After the collapse of the CWHL in May 2019, she joined the newly-formed Professional Women's Hockey Players Association (PWHPA), and spent the 2019–20 season playing with the organisation's Greater Toronto Area (GTA) West hub. She played for Team Knox at the Unifor Showcase in September 2019 and participated in the PWHPA's Equal Sweat Deserves Equal Opportunity rally in Toronto in January 2020.

She returned to the PHF ahead of the 2020–21 NWHL season, signing with the expansion Toronto Six and was one of the first five players to be announced for the team. The leadership for the inaugural season included Greco, who served as one of the alternate captains with Emma Woods, while Shiann Darkangelo appointed as the first team captain in franchise history. Competing in the Six’s first-ever game, a January 23, 2021, affair at Lake Placid’s Herb Brooks Arena versus the Metropolitan Riveters, Greco would be called for interference at the 3:01 mark of the first period, recording the first penalty in franchise history.
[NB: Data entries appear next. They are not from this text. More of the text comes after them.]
theorem decodeOpcode_eq_unassignedOpcode_iff {opc : BitVec 8} :
    decodeOpcode opc = .illegal .unassignedOpcode ↔ opc.toNat = 0 ∨ 5 ≤ opc.toNat := by
  rcases decodeOpcode_cases opc with ⟨i, rfl, hd⟩ | ⟨hrange, hd⟩
  · have hassigned := opcode_toNat_bounds i
    simp only [hd, reduceCtorEq, false_iff]
    omega
  · exact ⟨fun _ => hrange, fun _ => hd⟩

theorem decodeOpcode_ne_reservedBits (opc : BitVec 8) : decodeOpcode opc ≠ .illegal .reservedBits := by
  rcases decodeOpcode_cases opc with ⟨i, -, hd⟩ | ⟨-, hd⟩ <;> simp [hd]

/-! ### The command word (R91, R94, R95) -/

/-- R91: the two fields are the whole word. -/
theorem wordOfFields_fieldsOfWord (w : Word) : wordOfFields (fieldsOfWord w) = w :=
  (BitVec.extractLsb'_append_extractLsb'_eq_extractLsb' rfl).trans BitVec.extractLsb'_eq_self

/-- R94: a word with a reserved bit set is illegal, whatever its opcode. -/
theorem decode_of_rsvd_ne {w : Word} (h : (fieldsOfWord w).rsvd ≠ 0) : decode w = .illegal .reservedBits := if_pos h

/-- R94: a word with no reserved bit set is decoded by its opcode. -/
theorem decode_of_rsvd_eq {w : Word} (h : (fieldsOfWord w).rsvd = 0) :
    decode w = decodeOpcode (fieldsOfWord w).opc := if_neg (not_not_intro h)

theorem decode_eq_reservedBits_iff {w : Word} : decode w = .illegal .reservedBits ↔ (fieldsOfWord w).rsvd ≠ 0 := by
  refine ⟨fun h hz => ?_, decode_of_rsvd_ne⟩
  rw [decode_of_rsvd_eq hz] at h
  exact decodeOpcode_ne_reservedBits _ h

theorem decode_eq_unassignedOpcode_iff {w : Word} : decode w = .illegal .unassignedOpcode ↔
    (fieldsOfWord w).rsvd = 0 ∧ ((fieldsOfWord w).opc.toNat = 0 ∨ 5 ≤ (fieldsOfWord w).opc.toNat) := by
  by_cases hz : (fieldsOfWord w).rsvd = 0
  · rw [decode_of_rsvd_eq hz, decodeOpcode_eq_unassignedOpcode_iff, and_iff_right hz]
  · exact iff_of_false (by simp [decode_of_rsvd_ne hz]) fun h => hz h.1

/-- R95: a command is decoded from its own word and from no other. -/
theorem decode_eq_instr_iff {w : Word} {i : Instr} : decode w = .instr i ↔ w = encode i := by
  refine ⟨fun h => ?_, fun h => by rw [h, decode_encode_eq]⟩
  by_cases hz : (fieldsOfWord w).rsvd = 0
  · rw [decode_of_rsvd_eq hz, decodeOpcode_eq_instr_iff] at h
    calc w = wordOfFields (fieldsOfWord w) := (wordOfFields_fieldsOfWord w).symm
      _ = encode i := by rw [encode, ← hz, ← h]
  · simp [decode_of_rsvd_ne hz] at h

/-- R94, R95: a word that is no command's is illegal. -/
theorem decode_illegal_of_ne_encode {w : Word} (h : ∀ i, w ≠ encode i) : ∃ why, decode w = .illegal why := by
  cases hd : decode w with
  | instr i => exact absurd (decode_eq_instr_iff.mp hd) (h i)
  | illegal why => exact ⟨why, rfl⟩

/-- R94: CORE's turn on an illegal word. -/
theorem step_of_illegal {s : State} {r : Running} {why : DecodeReject} (hs : s.engine.sound = true)
    (ha : s.nextAgent = .core) (hr : s.running = some r) (hd : decode r.word = .illegal why) :
    step s = .next (s.takeTurn.finish .illegalCommand) :=
  (step_of_core hs ha).trans (coreStep_of_illegal (s := s.takeTurn) hr hd)
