-- ==== Sys2Proof/Word.lean ====
section
/-!
DEFINITION. Sys2Proof/Word.lean: the words of the machine and their plainest arithmetic (00 R7 to R9).
Bits are numbered from 0, least significant (00 R7).
-/

namespace Sys2Proof

/-- One byte of any memory (00 R8). -/
abbrev Byte := BitVec 8
/-- One 32-bit register element, and one instruction word (04 R40, R55). -/
abbrev W32 := BitVec 32
/-- One scalar register, program counter or mode (04 R40, R49). -/
abbrev W64 := BitVec 64
/-- One record of a record table (06 R103). -/
abbrev W256 := BitVec 256
/-- One bit of each lane of a group, bit i for lane i (04 R41). -/
abbrev Mask := BitVec 64

/-- A Bool as a one-bit word. -/
def bit (b : Bool) : BitVec 1 := if b then 1 else 0

/-- The lanes below a width (00 R11, WIDTHMASK). -/
def widthMask (w : Nat) : Mask := if 64 ≤ w then BitVec.allOnes 64 else BitVec.ofNat 64 (2 ^ w - 1)

/-- The lanes of a mask in ascending order (00 R11). -/
def lanesOf (m : Mask) : List Nat := (List.range 64).filter fun i => m.getLsbD i

/-- The lowest set bit of a mask, 64 for none. -/
def lowestBit (m : BitVec w) : Nat := ((List.range w).find? fun i => m.getLsbD i).getD w

/-- The mask of one lane. -/
def laneBit (i : Nat) : Mask := BitVec.ofNat 64 (2 ^ i)

/-- The mask of a list of lanes. -/
def maskOf (l : List Nat) : Mask := l.foldl (fun m i => m ||| laneBit i) 0

/-- Number of set bits of a word. -/
def popCount (m : BitVec w) : Nat := ((List.range w).filter fun i => m.getLsbD i).length

/-- Number of leading zeros of a word, its width for zero. -/
def clzOf (x : BitVec w) : Nat :=
  if x = 0 then w else w - 1 - x.toNat.log2

end Sys2Proof
end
During the 2023–24 season she played for PWHL Minnesota where she won the inaugural Walter Cup. On July 9, 2024, she signed a one-year contract with PWHL Boston. During the 2024–25 season, she recorded three assists in 28 games for the Fleet. On June 17, 2025, she signed a two-year contract with the Vancouver Goldeneyes.

On January 18, 2026, Greco was traded to the Ottawa Charge, along with Michela Cava and Brooke McQuigge, in exchange for Mannon McMahon, Anna Meixner, and Anna Shokhina.

== Personal life ==
Greco has a bachelor's degree in business and marketing from Quinnipiac University. While pursuing her MBA at Qunnipiac, she played with the Quinnipiac Bobcats women's soccer team for the 2017 season, appearing in 15 games, including 14 starts.

She has been in a relationship with her Ottawa Charge teammate Michela Cava since October 2022. The two were also teammates on the Vancouver Goldeneyes, PWHL Minnesota, and the Toronto Six. They got engaged on September 9, 2026.